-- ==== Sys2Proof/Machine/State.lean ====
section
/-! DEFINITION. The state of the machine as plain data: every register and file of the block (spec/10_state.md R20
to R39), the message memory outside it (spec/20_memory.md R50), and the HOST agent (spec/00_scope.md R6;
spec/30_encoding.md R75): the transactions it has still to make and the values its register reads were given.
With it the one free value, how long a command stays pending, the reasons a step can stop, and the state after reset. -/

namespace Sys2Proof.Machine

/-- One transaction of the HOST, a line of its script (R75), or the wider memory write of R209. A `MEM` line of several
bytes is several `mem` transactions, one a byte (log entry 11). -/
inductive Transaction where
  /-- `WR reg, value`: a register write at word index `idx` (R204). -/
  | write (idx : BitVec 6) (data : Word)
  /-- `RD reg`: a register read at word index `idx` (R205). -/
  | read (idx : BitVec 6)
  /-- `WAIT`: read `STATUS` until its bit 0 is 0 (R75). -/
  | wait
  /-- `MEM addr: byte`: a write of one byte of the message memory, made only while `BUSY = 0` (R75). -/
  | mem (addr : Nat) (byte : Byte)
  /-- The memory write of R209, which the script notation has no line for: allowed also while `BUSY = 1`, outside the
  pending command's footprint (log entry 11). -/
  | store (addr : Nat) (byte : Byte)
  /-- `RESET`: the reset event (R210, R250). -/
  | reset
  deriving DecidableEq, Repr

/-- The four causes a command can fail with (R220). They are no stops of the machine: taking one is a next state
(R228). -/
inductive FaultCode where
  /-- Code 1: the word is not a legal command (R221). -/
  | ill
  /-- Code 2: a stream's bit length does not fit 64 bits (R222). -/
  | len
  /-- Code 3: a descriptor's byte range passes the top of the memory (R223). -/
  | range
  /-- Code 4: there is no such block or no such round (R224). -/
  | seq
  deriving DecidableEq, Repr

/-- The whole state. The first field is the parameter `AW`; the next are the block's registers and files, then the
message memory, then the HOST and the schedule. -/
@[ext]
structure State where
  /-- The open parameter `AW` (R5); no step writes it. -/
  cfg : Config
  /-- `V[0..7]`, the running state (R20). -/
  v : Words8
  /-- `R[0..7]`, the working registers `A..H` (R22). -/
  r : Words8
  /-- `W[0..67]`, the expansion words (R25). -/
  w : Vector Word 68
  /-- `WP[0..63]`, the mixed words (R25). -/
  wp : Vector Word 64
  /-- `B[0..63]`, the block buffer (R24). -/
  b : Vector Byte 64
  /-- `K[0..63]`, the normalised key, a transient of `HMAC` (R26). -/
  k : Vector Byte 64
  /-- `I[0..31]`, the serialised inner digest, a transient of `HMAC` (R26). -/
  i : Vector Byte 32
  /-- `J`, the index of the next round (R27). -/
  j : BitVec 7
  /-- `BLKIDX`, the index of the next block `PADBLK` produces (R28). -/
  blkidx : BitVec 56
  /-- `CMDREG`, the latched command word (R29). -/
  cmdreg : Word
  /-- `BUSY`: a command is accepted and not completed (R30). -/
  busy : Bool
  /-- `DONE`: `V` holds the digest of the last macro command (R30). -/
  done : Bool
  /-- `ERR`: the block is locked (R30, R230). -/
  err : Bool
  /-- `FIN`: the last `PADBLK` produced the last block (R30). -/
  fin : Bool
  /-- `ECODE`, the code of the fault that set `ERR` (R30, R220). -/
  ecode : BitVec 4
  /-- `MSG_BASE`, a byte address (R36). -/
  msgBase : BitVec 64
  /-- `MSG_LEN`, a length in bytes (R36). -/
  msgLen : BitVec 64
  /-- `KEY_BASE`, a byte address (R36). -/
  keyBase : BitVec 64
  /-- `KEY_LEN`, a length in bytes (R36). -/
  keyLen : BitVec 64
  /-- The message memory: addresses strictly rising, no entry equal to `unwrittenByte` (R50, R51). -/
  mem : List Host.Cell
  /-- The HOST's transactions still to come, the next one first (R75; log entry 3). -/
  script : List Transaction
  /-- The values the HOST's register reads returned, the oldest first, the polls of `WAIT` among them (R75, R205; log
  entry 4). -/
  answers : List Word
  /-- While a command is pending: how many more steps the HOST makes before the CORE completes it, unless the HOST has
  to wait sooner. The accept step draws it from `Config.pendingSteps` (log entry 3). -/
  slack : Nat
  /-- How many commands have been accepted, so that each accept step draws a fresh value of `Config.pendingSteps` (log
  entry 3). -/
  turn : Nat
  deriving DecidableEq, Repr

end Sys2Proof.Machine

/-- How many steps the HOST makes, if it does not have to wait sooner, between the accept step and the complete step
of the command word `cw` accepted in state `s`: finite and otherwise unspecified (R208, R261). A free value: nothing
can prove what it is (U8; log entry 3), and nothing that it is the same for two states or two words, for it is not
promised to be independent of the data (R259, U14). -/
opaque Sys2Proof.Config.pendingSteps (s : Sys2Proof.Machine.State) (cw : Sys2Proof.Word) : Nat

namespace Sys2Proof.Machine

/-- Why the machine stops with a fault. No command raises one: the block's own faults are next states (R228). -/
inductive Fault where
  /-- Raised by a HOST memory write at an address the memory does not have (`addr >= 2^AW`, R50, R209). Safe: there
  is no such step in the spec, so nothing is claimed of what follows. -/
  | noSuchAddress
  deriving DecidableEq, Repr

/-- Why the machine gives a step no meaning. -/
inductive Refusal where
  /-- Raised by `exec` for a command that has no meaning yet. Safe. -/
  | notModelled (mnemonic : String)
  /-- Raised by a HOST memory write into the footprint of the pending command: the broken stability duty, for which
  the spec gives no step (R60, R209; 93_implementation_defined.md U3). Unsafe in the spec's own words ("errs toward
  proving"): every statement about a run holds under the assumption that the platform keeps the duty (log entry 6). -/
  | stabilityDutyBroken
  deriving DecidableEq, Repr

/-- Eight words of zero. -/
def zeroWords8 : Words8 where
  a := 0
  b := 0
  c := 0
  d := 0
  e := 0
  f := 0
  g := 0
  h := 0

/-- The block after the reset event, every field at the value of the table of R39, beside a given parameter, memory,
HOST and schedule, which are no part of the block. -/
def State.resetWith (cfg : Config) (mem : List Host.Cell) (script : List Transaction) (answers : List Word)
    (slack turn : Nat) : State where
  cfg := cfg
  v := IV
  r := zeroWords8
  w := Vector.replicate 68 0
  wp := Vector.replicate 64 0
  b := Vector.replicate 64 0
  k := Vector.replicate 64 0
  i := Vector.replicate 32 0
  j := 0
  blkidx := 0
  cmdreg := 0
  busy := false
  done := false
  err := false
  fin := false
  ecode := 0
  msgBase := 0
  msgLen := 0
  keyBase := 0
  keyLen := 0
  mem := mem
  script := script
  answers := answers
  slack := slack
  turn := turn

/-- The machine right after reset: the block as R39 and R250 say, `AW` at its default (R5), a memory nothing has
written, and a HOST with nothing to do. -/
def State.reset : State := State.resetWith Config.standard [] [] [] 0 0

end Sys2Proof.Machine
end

==

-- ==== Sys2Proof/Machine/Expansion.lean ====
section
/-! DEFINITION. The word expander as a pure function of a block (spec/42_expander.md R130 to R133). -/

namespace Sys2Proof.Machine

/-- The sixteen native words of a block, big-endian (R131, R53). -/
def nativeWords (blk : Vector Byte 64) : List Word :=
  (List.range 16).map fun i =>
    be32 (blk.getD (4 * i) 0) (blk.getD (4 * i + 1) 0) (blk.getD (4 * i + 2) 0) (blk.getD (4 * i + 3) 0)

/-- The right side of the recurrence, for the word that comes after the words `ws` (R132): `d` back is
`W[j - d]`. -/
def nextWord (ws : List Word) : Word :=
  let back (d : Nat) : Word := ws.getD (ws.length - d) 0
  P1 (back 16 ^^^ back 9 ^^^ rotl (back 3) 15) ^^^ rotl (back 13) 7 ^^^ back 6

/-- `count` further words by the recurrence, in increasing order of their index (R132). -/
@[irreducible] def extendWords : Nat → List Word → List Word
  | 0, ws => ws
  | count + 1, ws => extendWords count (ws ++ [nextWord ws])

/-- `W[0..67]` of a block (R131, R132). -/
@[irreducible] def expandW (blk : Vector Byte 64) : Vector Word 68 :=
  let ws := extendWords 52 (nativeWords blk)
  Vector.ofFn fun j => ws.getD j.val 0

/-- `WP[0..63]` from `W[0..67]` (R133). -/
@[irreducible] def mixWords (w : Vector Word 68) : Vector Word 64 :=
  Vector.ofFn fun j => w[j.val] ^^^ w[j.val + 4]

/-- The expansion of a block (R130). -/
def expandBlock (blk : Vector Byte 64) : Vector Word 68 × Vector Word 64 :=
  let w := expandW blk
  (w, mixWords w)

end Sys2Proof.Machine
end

- **AIM OF THE EXERCISE**: All lines in the listing above that contain "nothing" should be shown.

- **SOLUTION**:
of the command word `cw` accepted in state `s`: finite and otherwise unspecified (R208, R261). A free value: nothing
can prove what it is (U8; log entry 3), and nothing that it is the same for two states or two words, for it is not
  is no such step in the spec, so nothing is claimed of what follows. -/
/-- The machine right after reset: the block as R39 and R250 say, `AW` at its default (R5), a memory nothing has
written, and a HOST with nothing to do. -/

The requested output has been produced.